Saved entries:
/-- Table 15-16, R483, R489, R492 to R497. A ready command of the security island whose checks pass has its effect. -/
def Obligations.SecurityCommandsComplete : Prop :=
  (∀ (h : CmdHdr) (buf : Buf) (s : State), Ready h 0x0901 (.secIdentity h buf) s →
    let b := begun h 0x0901 s
    let data := identityBundle b
    Fits b buf data →
    exec (.secIdentity h buf) s = .next (replied h 0x0901 0 data.length s (hostWrite buf.addr.toNat data b))) ∧
  (∀ (h : CmdHdr) (buf : Buf) (nonce : BitVec 256) (s : State), Ready h 0x0902 (.secAttest h buf nonce) s →
    let b := begun h 0x0902 s
    let body := attestBody b (leBytes 32 nonce.toNat)
    let data := body ++ slice (Config.sign 0 body) 0 2420
    Fits b buf data →
    exec (.secAttest h buf nonce) s = .next (replied h 0x0902 0 2996 s
      (bump (hostWrite buf.addr.toNat data b) (cSec 0x110)))) ∧
  (∀ (h : CmdHdr) (key : List Byte) (s : State), Ready h 0x0903 (.secKeyLoad h) s →
    let b := begun h 0x0903 s
    let (slot, kind) := (leAt h.pb 0 1, leAt h.pb 1 1)
    let blob := slice h.pb 64 3604
    slotInUse b slot = false → leAt h.pb 4 4 = 3604 → openBlob b slot kind blob = some key →
    exec (.secKeyLoad h) s = .next (replied h 0x0903 0 0 s (keyInstall slot kind key blob b))) ∧
  (∀ (h : CmdHdr) (slot : Byte) (s : State), Ready h 0x0904 (.secKeyClear h slot) s →
    let b := begun h 0x0904 s
    slot.toNat ≤ 17 → slotInUse b slot.toNat = false →
    exec (.secKeyClear h slot) s = .next (replied h 0x0904 0 0 s
      { b with sec := { b.sec with slots := sput none b.sec.slots slot.toNat none } })) ∧
  (∀ (h : CmdHdr) (s : State), Ready h 0x0905 (.secOwnerEnrol h) s →
    let b := begun h 0x0905 s
    let r := slice h.pb 64 3772
    stepActive b = false → ownerOk b (leAt h.pb 0 4) r = true →
    exec (.secOwnerEnrol h) s = .next (replied h 0x0905 0 0 s { b with sec := { b.sec with
      owner := if flag (leAt r 2 2) 1 then none else some r, rpaCnt := b.sec.rpaCnt + 1 } })) ∧
  (∀ (h : CmdHdr) (s : State), Ready h 0x0906 (.secRollbackSet h) s →
    let b := begun h 0x0906 s
    let r := slice h.pb 64 2456
    rollbackOk b r = true →
    exec (.secRollbackSet h) s = .next (replied h 0x0906 0 0 s
      { b with sec := { b.sec with minSvn := leAt r 32 2, rpaCnt := b.sec.rpaCnt + 1 } }))

/-- Table 15-16, R67, R299, R415, R471. A ready telemetry command whose result fits delivers it and clears what it reads. -/
def Obligations.TelemetryCommandsComplete : Prop :=
  (∀ (h : CmdHdr) (block : Byte) (inst : W16) (buf : Buf) (name base pages : Nat) (s : State),
    Ready h 0x0A01 (.countersRead h block inst buf) s →
    let b := begun h 0x0A01 s
    regBlocks[block.toNat]? = some (name, base, pages) → inst.toNat < pages → b.host.snapBusy = false →
    let m := snapPage (base / 0x4000 + inst.toNat) b
    let data := (List.range 1024).flatMap (fun i => leBytes 4 (sget 0 m.1 (4 * i)))
    Fits b buf data →
    exec (.countersRead h block inst buf) s = .next (replied h 0x0A01 0 data.length s
      (let w := hostWrite buf.addr.toNat data b
       { w with ctr := m.2.ctr, regs := m.2.regs, host := { w.host with snap := m.1, snapDone := true } }))) ∧
  (∀ (h : CmdHdr) (clear : Byte) (buf : Buf) (s : State), Ready h 0x0A02 (.slogRead h clear buf) s →
    let b := begun h 0x0A02 s
    let rs := b.slog.first ++ b.slog.ring
    Fits b buf (rs.flatMap (leBytes 32)) →
    exec (.slogRead h clear buf) s = .next (replied h 0x0A02 0 rs.length s
      (let w := hostWrite buf.addr.toNat (rs.flatMap (leBytes 32)) b
       if clear.toNat = 1 then { w with slog := { w.slog with first := [], ring := [] } } else w))) ∧
  (∀ (h : CmdHdr) (first n : W16) (buf : Buf) (s : State), Ready h 0x0A03 (.tensorRead h first n buf) s →
    let b := begun h 0x0A03 s
    let ids := ((List.range n.toNat).map (fun i => first.toNat + i)).filter (· < 65536)
    let data := ids.flatMap (fun i =>
      let t := tensorOf b i
      leBytes 16 (scaleRecord t) ++ leBytes 8 t.satCnt ++ leBytes 8 t.nfCnt ++ leBytes 8 t.crushCnt)
    Fits b buf data →
    exec (.tensorRead h first n buf) s = .next (replied h 0x0A03 0 data.length s
      (ids.foldl (fun u i => setTensor u i { tensorOf u i with satCnt := 0, nfCnt := 0, crushCnt := 0 })
        (hostWrite buf.addr.toNat data b)))) ∧
  (∀ (h : CmdHdr) (first n : W16) (buf : Buf) (s : State), Ready h 0x0A04 (.queueStats h first n buf) s →
    let b := begun h 0x0A04 s
    let qs := b.stp.queues.filter (fun e => decide (first.toNat ≤ e.1) && decide (e.1 < first.toNat + n.toNat))
    let data := qs.flatMap (fun e => (e.2.map (fun q => leBytes 2 e.1 ++ leBytes 6 q.high ++ leBytes 8 q.fills)).getD [])
    Fits b buf data →
    exec (.queueStats h first n buf) s = .next (replied h 0x0A04 0 data.length s
      (qs.foldl (fun u e => (e.2.map (fun q => setStageQueue e.1 { q with high := 0, fills := 0 } u)).getD u)
        (hostWrite buf.addr.toNat data b)))) ∧
  (∀ (h : CmdHdr) (buf : Buf) (s : State), Ready h 0x0A05 (.sensorsRead h buf) s →
    let b := begun h 0x0A05 s
    let data := sensorData b
    Fits b buf data →
    exec (.sensorsRead h buf) s = .next (replied h 0x0A05 0 data.length s (hostWrite buf.addr.toNat data b))) ∧
  (∀ (h : CmdHdr) (test : W16) (param : W64) (s : State), Ready h 0x0A06 (.diagRun h test param) s →
    let b := begun h 0x0A06 s
    stepActive b = false →
    exec (.diagRun h test param) s = .next (replied h 0x0A06 0 (free32 b).1 s (free32 b).2))

/-- R438 to R440, R318, Tables 15-1 and 15-2. What the queues of the host interface do: the submission ring is fetched in
order, a waiting command begins, doorbells move the rings on or stop the queue, and a coalesced interrupt is sent. -/
def Obligations.HostQueueEvents : Prop :=
  (∀ (queue : BitVec 6) (packet : W512) (pb hostData : List Byte) (s : State),
    let v := queueOf s queue.toNat
    mayFetch s queue.toNat = true → v.sqHead ≠ v.sqTail → dmaOk s (v.sq + 64 * v.sqHead) 64 = true →
    exec (.commandFetch queue packet pb hostData) s = .next (takePacket queue packet pb hostData
      (setQueue s queue.toNat { v with sqHead := (v.sqHead + 1) % 2 ^ v.log2, unposted := v.unposted + 1 }))) ∧
  (∀ (queue : BitVec 6) (h : CmdHdr) (op : Nat) (c : Instr) (s : State),
    s.pwr.stage = 5 → s.host.orphans = [] → (queueOf s queue.toNat).waiting = [c] → cmdOf c = some (h, op) →
    queueReady s h op = true → s.host.d3hot = false →
    exec (.commandNotBeforeDue queue) s = .next (beginCmd h op (body c) c
      (setQueue s queue.toNat { queueOf s queue.toNat with waiting := [] }))) ∧
  (∀ (queue : BitVec 6) (value : W32) (s : State),
    let v := queueOf s queue.toNat
    v.enabled = true → v.err = false → value.toNat < 2 ^ v.log2 →
    exec (.sqTailDoorbell queue value) s = .next (setQueue s queue.toNat { v with sqTail := value.toNat })) ∧
  (∀ (queue : BitVec 6) (value : W32) (s : State),
    let v := queueOf s queue.toNat
    let released := (value.toNat + 2 ^ v.log2 - v.cqHead) % 2 ^ v.log2
    v.enabled = true → v.err = false → value.toNat < 2 ^ v.log2 → released ≤ v.used →
    exec (.cqHeadDoorbell queue value) s =
      .next (setQueue s queue.toNat { v with
        cqHead := value.toNat, used := v.used - released, unsignalled := min v.unsignalled (v.used - released) })) ∧
  (∀ (queue : BitVec 6) (value : W32) (s : State),
    let v := queueOf s queue.toNat
    v.enabled = true → v.err = false → 2 ^ v.log2 ≤ value.toNat →
    exec (.sqTailDoorbell queue value) s = .next (queueError queue.toNat s) ∧
      exec (.cqHeadDoorbell queue value) s = .next (queueError queue.toNat s)) ∧
  (∀ (value : W32) (s : State),
    let r := s.host.ring
    let released := (value.toNat + 2 ^ r.log2 - r.head) % 2 ^ r.log2
    r.set = true → value.toNat < 2 ^ r.log2 →
    exec (.evHeadDoorbell value) s = .next (eventSpace
      { s with host := { s.host with ring := { r with head := value.toNat, used := r.used - released } } })) ∧
  (∀ (queue : BitVec 6) (s : State),
    let v := queueOf s queue.toNat
    v.enabled = true → s.host.d3hot = false → 0 < v.unsignalled → v.since + v.coalUs * 1000 ≤ nsOf s →
    exec (.msixCoalesceTimeout queue) s = .next (signal v.vector (setQueue s queue.toNat { v with unsignalled := 0 })))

**HOW TO COMPLETE THIS TASK**: Your reply should consist of one number: how many lines above contain the word "countersRead".

**REPLY TO THE EXERCISE**: 2